Что ж мне Вас хвалить, дорогой друг! Почти все изумительно. Самое изумительное, по-моему, «Хорошая жизнь» и «Игнат». Но какой Вы (по крайней мере тогда были) мрачный писатель! Я ничего безотраднее этой «Хорошей жизни» не помню в русской литературе (убедился в том, что все Ваши рассказы этих двух томов и не все, но очень многие стихи я помнил отлично). Это никак не мешает тому разнообразию, о котором Вы мне совершенно справедливо писали. Да, дорогой друг, немного есть в классической литературе писателей, равных Вам по силе. А по знанию того, о чем Вы пишете, и вообще нет равных: конечно, язык «Записок охотника» или чеховских «Мужиков» не так хорош, как Ваш народный язык. Вы спросите: «Откуда ты, старый дурак и городской житель, можешь это знать?» Я не совсем городской житель: до семнадцати лет, а иногдаи позднее, я каждое лето проводил в очаровательной деревне Иванково, где был сахарный завод моего отца, с очаровательным домом, парком и заросшей рекой (позднее, окончив гимназию и став «большим», начал летом ездить за границу, а с 1911 года в этом раю не бывал совсем).

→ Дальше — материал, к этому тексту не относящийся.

/-- Serve an RD. -/
def cryptoServesRead (s : State) (c : Nat) (f : Flit) (upsets : List Nat) : State :=
  let e := cryptoEp c
  let off := cmdOffset f
  if cmdReserved f ≠ 0 ∨ off % 64 + cmdLen f > 64 then s.respond e (statusTo f 3 false)
  else
    match s.permit c (hdrSrc f) (off / 64) false with
    | .error (code, n) => (s.refused c n).respond e (statusTo f code false)
    | .ok (r, cls) =>
      let a := s.lineRead c r (off / 64) (some cls) upsets
      if a.1 = 0 then a.2.2.respond e (rdataTo f (((leBytes 64 a.2.1.toNat).drop (off % 64)).take (cmdLen f)))
      else a.2.2.respond e (statusTo f a.1 false)

/-- Serve a write of a line under a byte mask. -/
def cryptoServesWrite (s : State) (c : Nat) (f : Flit) (line : Nat) (x : BitVec 512) (mask : BitVec 64) (upsets : List Nat) : State :=
  let e := cryptoEp c
  match s.permit c (hdrSrc f) line true with
  | .error (code, n) => (s.refused c n).respond e (statusTo f code false)
  | .ok (r, cls) =>
    let a := s.lineWrite c r line x mask (some cls) upsets
    a.2.respond e (statusTo f a.1 false)

/-- Serve a WRS: its bytes lie in one line (R387, R299). -/
def cryptoServesShort (s : State) (c : Nat) (f : Flit) (upsets : List Nat) : State :=
  let off := cmdOffset f
  let n := cmdLen f
  if cmdReserved f ≠ 0 ∨ 56 < n ∨ off % 64 + n > 64 then s.respond (cryptoEp c) (statusTo f 3 false)
  else
    s.cryptoServesWrite c f (off / 64) ((f.data >>> 64) <<< (8 * (off % 64)))
      (BitVec.ofNat 64 ((2 ^ n - 1) * 2 ^ (off % 64))) upsets

/-- Serve a line write's pair: WRA `a` and WRD `d`. -/
def cryptoServesPair (s : State) (c : Nat) (a d : Flit) (upsets : List Nat) : State :=
  if cmdReserved a ≠ 0 ∨ cmdLen a ≠ 64 ∨ cmdOffset a % 64 ≠ 0 then s.respond (cryptoEp c) (statusTo a 3 false)
  else s.cryptoServesWrite c a (cmdOffset a / 64) d.data (BitVec.ofNat 64 (a.data >>> 64).toNat) upsets

/-- The request that waits first at an endpoint. -/
def headRequest (s : State) (e : Nat) : Option Flit :=
  match (s.skEnd e).urgQ with
  | f :: _ => some f
  | [] => (s.skEnd e).reqQ.head?

/-- Take it away. -/
def popRequest (s : State) (e : Nat) : State :=
  let x := s.skEnd e
  if x.urgQ.isEmpty then s.setSkEnd e { x with reqQ := x.reqQ.drop 1 } else s.setSkEnd e { x with urgQ := x.urgQ.drop 1 }

/-- The held flit that a WRA or WRD completes (R299). -/
def pairPartner (s : State) (e : Nat) (f : Flit) : Option Flit :=
  ((s.skEnd e).lone.find? (fun l => l.src = hdrSrc f && l.tag = hdrTag f && hdrClass l.flit ≠ hdrClass f)).map (·.flit)
def dropPartner (s : State) (e : Nat) (f : Flit) : State :=
  let x := s.skEnd e
  s.setSkEnd e { x with lone := x.lone.filter (fun l => !(l.src = hdrSrc f && l.tag = hdrTag f)) }
/-- Hold the first flit of a pair. -/
def holdLone (s : State) (e : Nat) (f : Flit) : State :=
  let x := s.skEnd e
  s.setSkEnd e { x with lone := x.lone ++ [{ src := hdrSrc f, tag := hdrTag f, flit := f }] }

/-- The WRA and WRD that the first waiting flit makes whole. -/
def headPair (s : State) (e : Nat) : Option (Flit × Flit) :=
  match s.headRequest e with
  | none => none
  | some f =>
    match s.pairPartner e f with
    | none => none
    | some g => if hdrClass f = 3 then some (f, g) else if hdrClass f = 4 then some (g, f) else none

/-- The byte-enable mask of a WRA. -/
def pairMask (a : Flit) : BitVec 64 := BitVec.ofNat 64 (a.data >>> 64).toNat

/-- Whether a request waits: a RETIRE of the slot that its line is under runs (R410). -/
def slotRetires (s : State) (c : Nat) (f : Flit) : Bool :=
  match (s.cryptoUnit c).keyCmd, s.regionAt c (cmdOffset f / 64) with
  | some (3, k, _), some r => s.regMode c r ≠ 0 && s.lineSlot c r (cmdOffset f / 64) = k
  | _, _ => false

/-- CRYPTO_READ: the engine takes the RD that waits first. -/
def cryptoRead (s : State) (c : Nat) (upsets : List Nat) : State :=
  match s.headRequest (cryptoEp c) with
  | some f => if hdrClass f = 1 && !(s.slotRetires c f) then (s.popRequest (cryptoEp c)).cryptoServesRead c f upsets else s
  | none => s

/-- CRYPTO_PARTIAL_WRITE: a WRS, or a pair whose mask is not all ones. -/
def cryptoPartial (s : State) (c : Nat) (upsets : List Nat) : State :=
  let e := cryptoEp c
  match s.headRequest e, s.headPair e with
  | some f, some (a, d) =>
    if pairMask a ≠ BitVec.allOnes 64 ∧ s.slotRetires c a = false then ((s.popRequest e).dropPartner e f).cryptoServesPair c a d upsets else s
  | some f, none => if hdrClass f = 2 && !(s.slotRetires c f) then (s.popRequest e).cryptoServesShort c f upsets else s
  | none, _ => s

/-- CRYPTO_FULL_WRITE: a pair with all 64 enables set. -/
def cryptoFull (s : State) (c : Nat) (upsets : List Nat) : State :=
  let e := cryptoEp c
  match s.headRequest e, s.headPair e with
  | some f, some (a, d) =>
    if pairMask a = BitVec.allOnes 64 ∧ s.slotRetires c a = false then ((s.popRequest e).dropPartner e f).cryptoServesPair c a d upsets else s
  | _, _ => s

Но эта деревня была в Волынской губернии, то есть в Малороссии. Великорусской деревни я действительно не знаю — только видел кое-что, как Ясную Поляну в 1912 году. Однако писатель не может не чувствовать правды, и я понимаю, что нет ничего правдивее того, что Вами описано. Как Вы все это писали по памяти, иногда на Капри, я просто не понимаю.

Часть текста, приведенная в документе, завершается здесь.